Start of Exercise material
section
/-! SUPPORT. Proofs of the flash records that a standby takes (R246 to R249): a record in order, one past the next, one with bad lanes, the
deadline of a record, desynchronisation (R251) and the first decision point; with them the statement FlashRecords is settled. -/
namespace Sys2Proof.Machine

/-! ### Desynchronisation (R251) -/

/-- A standby that holds the active's state shows that it does no longer, and why. -/
theorem State.desync_effect {s : State} (n : Nat) (holds : s.getN Obj.PAIR_STATE ∈ [2, 3, 4]) :
    (s.desync n).getN Obj.PAIR_STATE = 0 ∧ (s.desync n).getN Obj.LAST_DESYNC_CAUSE = n := by
  rw [State.desync, if_pos holds]
  dsimp only
  generalize cls : (if (((s.setN Obj.PAIR_STATE 0).inc Obj.DESYNCS).setN Obj.LAST_DESYNC_CAUSE n).on Obj.AUTO_SYNC then 2 else 4) = c
  have class2or4 : c = 2 ∨ c = 4 := by
    rw [← cls]
    split
    case isTrue => exact .inl rfl
    case isFalse => exact .inr rfl
  have kept {o : ObjRef} (u : State) (two : o ∉ logObjects 2) (four : o ∉ logObjects 4) :
      (u.logEvent ⟨c, 12, 255, 255, Obj.PAIR_STATE, n, 0⟩).getN o = u.getN o := by
    refine congrArg Int.toNat (u.get_logEvent_other _ ?_)
    rcases class2or4 with rfl | rfl
    · exact two
    · exact four
  constructor
  · rw [kept _ (by decide) (by decide), State.getN_setN_other _ _ (by decide), State.getN_inc_other _ (by decide), State.getN_setN_self]
  · rw [kept _ (by decide) (by decide), State.getN_setN_self]

/-! ### The first decision point (R249) -/

/-- A record of period `k` puts the decision point that follows at most 140 core cycles before the end of the period that begins now. -/
theorem State.alignGrid_effect (s : State) (k : Nat) : (s.alignGrid k).hs.k = k + 2 ∧
    (s.alignGrid k).hs.nextD ≤ s.clk.cycle + s.getN Obj.FLASH_PERIOD ∧
    s.clk.cycle + s.getN Obj.FLASH_PERIOD ≤ (s.alignGrid k).hs.nextD + 140 := by
  have next : (s.alignGrid k).hs.nextD = s.clk.cycle + s.getN Obj.FLASH_PERIOD - Config.freeNat s.free % 141 := rfl
  have few : Config.freeNat s.free % 141 < 141 := Nat.mod_lt _ (by decide)
  exact ⟨rfl, by omega, by omega⟩

/-! ### FLASH_RECORD and RECORD_DEADLINE -/

theorem State.refreshEligible_cases (s : State) : s.refreshEligible = s ∨ s.refreshEligible = s.setN Obj.PAIR_STATE 4 ∨
    s.refreshEligible = { s.setN Obj.PAIR_STATE 3 with pair := { s.pair with armedSinceSync := false } } := by
  unfold State.refreshEligible
  split
  case isTrue =>
    split
    case isTrue => exact .inr (.inl rfl)
    case isFalse =>
      split
      case isTrue => exact .inr (.inr rfl)
      case isFalse => exact .inl rfl
  case isFalse => exact .inl rfl

/-- A record that is applied becomes the last one held. -/
theorem State.applyRecord_held (s : State) (r : FlashRecord) :
    (s.applyRecord r).pair.lastRecord = r.frame ∧ (s.applyRecord r).pair.anyRecord = true := by
  unfold State.applyRecord
  dsimp only
  generalize List.foldl _ _ r.decisions = u
  generalize counted : State.inc _ Obj.RECORDS_RECEIVED = v
  have held : v.pair.lastRecord = r.frame ∧ v.pair.anyRecord = true := by
    rw [← counted, State.inc_eq]
    exact ⟨rfl, rfl⟩
  rcases v.refreshEligible_cases with same | eligible | synced
  · rwa [same]
  · rwa [eligible]
  · rwa [synced]

section
variable {s : State} {r : FlashRecord} (follows : s.follows = true)
include follows

theorem execFlashRecord_of_next (next : s.pair.anyRecord = false ∨ r.frame = s.pair.lastRecord + 1) :
    execFlashRecord r [] s = .next (s.applyRecord r) := by
  have notHeld : ¬(s.pair.anyRecord = true ∧ r.frame ≤ s.pair.lastRecord) := fun ⟨any, held⟩ =>
    next.elim (fun first => Bool.false_ne_true (first.symm.trans any)) fun next => by omega
  have notPast : ¬(s.pair.anyRecord = true ∧ r.frame ≠ s.pair.lastRecord + 1) := fun ⟨any, other⟩ =>
    next.elim (fun first => Bool.false_ne_true (first.symm.trans any)) other
  rw [execFlashRecord, if_neg (by simp [follows]), if_neg (by decide), if_neg notHeld, if_neg notPast]

theorem execFlashRecord_of_gap (any : s.pair.anyRecord = true) (gap : s.pair.lastRecord + 1 < r.frame) :
    execFlashRecord r [] s = .next ((s.inc Obj.RECORD_GAPS).desync 1) := by
  have new : ¬r.frame ≤ s.pair.lastRecord := by omega
  have past : r.frame ≠ s.pair.lastRecord + 1 := by omega
  simp [execFlashRecord, follows, any, new, past]

theorem execFlashRecord_of_held (any : s.pair.anyRecord = true) (held : r.frame ≤ s.pair.lastRecord) :
    execFlashRecord r [] s = .next s := by
  simp [execFlashRecord, follows, any, held]

theorem execFlashRecord_of_bad_lane (l : Nat) : execFlashRecord r [l] s = .next (s.sendNak l) := by
  simp [execFlashRecord, follows]

theorem execRecordDeadline_of_late (any : s.pair.anyRecord = true) (late : s.pair.lastRecord + 3 ≤ s.hs.k) :
    execRecordDeadline s = .next ((s.inc Obj.RECORD_GAPS).desync 1) :=
  if_pos ⟨follows, any, late⟩

end

theorem execFlashRecord_of_not_following {s : State} (r : FlashRecord) (bad : List Nat) (other : s.follows = false) :
    execFlashRecord r bad s = .next s := by
  simp [execFlashRecord, other]

theorem execRecordDeadline_of_early {s : State} (early : s.hs.k < s.pair.lastRecord + 3) : execRecordDeadline s = .next s :=
  if_neg fun ⟨_, _, late⟩ => by omega

/-! ### The statement -/

/-- Settles O53: the clauses are the cases of FLASH_RECORD and RECORD_DEADLINE, and what desynchronisation and the first record show. -/
theorem flashRecords : Obligations.FlashRecords := by
  unfold Obligations.FlashRecords
  refine ⟨?next, ?gap, ?held, ?badLane, ?other, ?late, ?early, ?desync, ?grid⟩
  case next =>
    intro r s follows next
    exact ⟨_, execFlashRecord_of_next follows next, rfl, s.applyRecord_held r⟩
  case gap =>
    intro r s follows any gap
    exact execFlashRecord_of_gap follows any gap
  case held =>
    intro r s follows any held
    exact execFlashRecord_of_held follows any held
  case badLane =>
    intro r s l follows
    exact execFlashRecord_of_bad_lane follows l
  case other =>
    intro r bad s other
    exact execFlashRecord_of_not_following r bad other
  case late =>
    intro s follows any late
    exact execRecordDeadline_of_late follows any late
  case early =>
    intro s early
    exact execRecordDeadline_of_early early
  case desync =>
    intro s n holds
    exact ⟨_, rfl, s.desync_effect n holds⟩
  case grid =>
    intro s k
    exact ⟨_, rfl, s.alignGrid_effect k⟩

end Sys2Proof.Machine
end

section
/-! SUPPORT. The end of a release by COMMAND (R253, R256, Table 10-2): a device that meets the conditions of an eligible standby as it gives up
OWN_ACT shows ELIGIBLE in the same step; with it the statement PairActivity is refuted. -/
namespace Sys2Proof.Machine

theorem State.getN_refreshEligible_of_eligible {s : State} (synced : s.getN Obj.PAIR_STATE ∈ [3, 4]) (eligible : s.eligibleNow = true) :
    s.refreshEligible.getN Obj.PAIR_STATE = 4 := by
  rw [State.refreshEligible, if_pos synced, if_pos eligible, State.getN_setN_self]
End of Exercise material
- **The task**:
Using the entries above, return exactly the lines from the line with "record show. -/" to the line with "OWN_ACT shows ELIGIBLE", counting both of those lines.

- **Response to the exercise**:
/-- Settles O53: the clauses are the cases of FLASH_RECORD and RECORD_DEADLINE, and what desynchronisation and the first record show. -/
theorem flashRecords : Obligations.FlashRecords := by
  unfold Obligations.FlashRecords
  refine ⟨?next, ?gap, ?held, ?badLane, ?other, ?late, ?early, ?desync, ?grid⟩
  case next =>
    intro r s follows next
    exact ⟨_, execFlashRecord_of_next follows next, rfl, s.applyRecord_held r⟩
  case gap =>
    intro r s follows any gap
    exact execFlashRecord_of_gap follows any gap
  case held =>
    intro r s follows any held
    exact execFlashRecord_of_held follows any held
  case badLane =>
    intro r s l follows
    exact execFlashRecord_of_bad_lane follows l
  case other =>
    intro r bad s other
    exact execFlashRecord_of_not_following r bad other
  case late =>
    intro s follows any late
    exact execRecordDeadline_of_late follows any late
  case early =>
    intro s early
    exact execRecordDeadline_of_early early
  case desync =>
    intro s n holds
    exact ⟨_, rfl, s.desync_effect n holds⟩
  case grid =>
    intro s k
    exact ⟨_, rfl, s.alignGrid_effect k⟩

end Sys2Proof.Machine
end

section
/-! SUPPORT. The end of a release by COMMAND (R253, R256, Table 10-2): a device that meets the conditions of an eligible standby as it gives up
OWN_ACT shows ELIGIBLE in the same step; with it the statement PairActivity is refuted. -/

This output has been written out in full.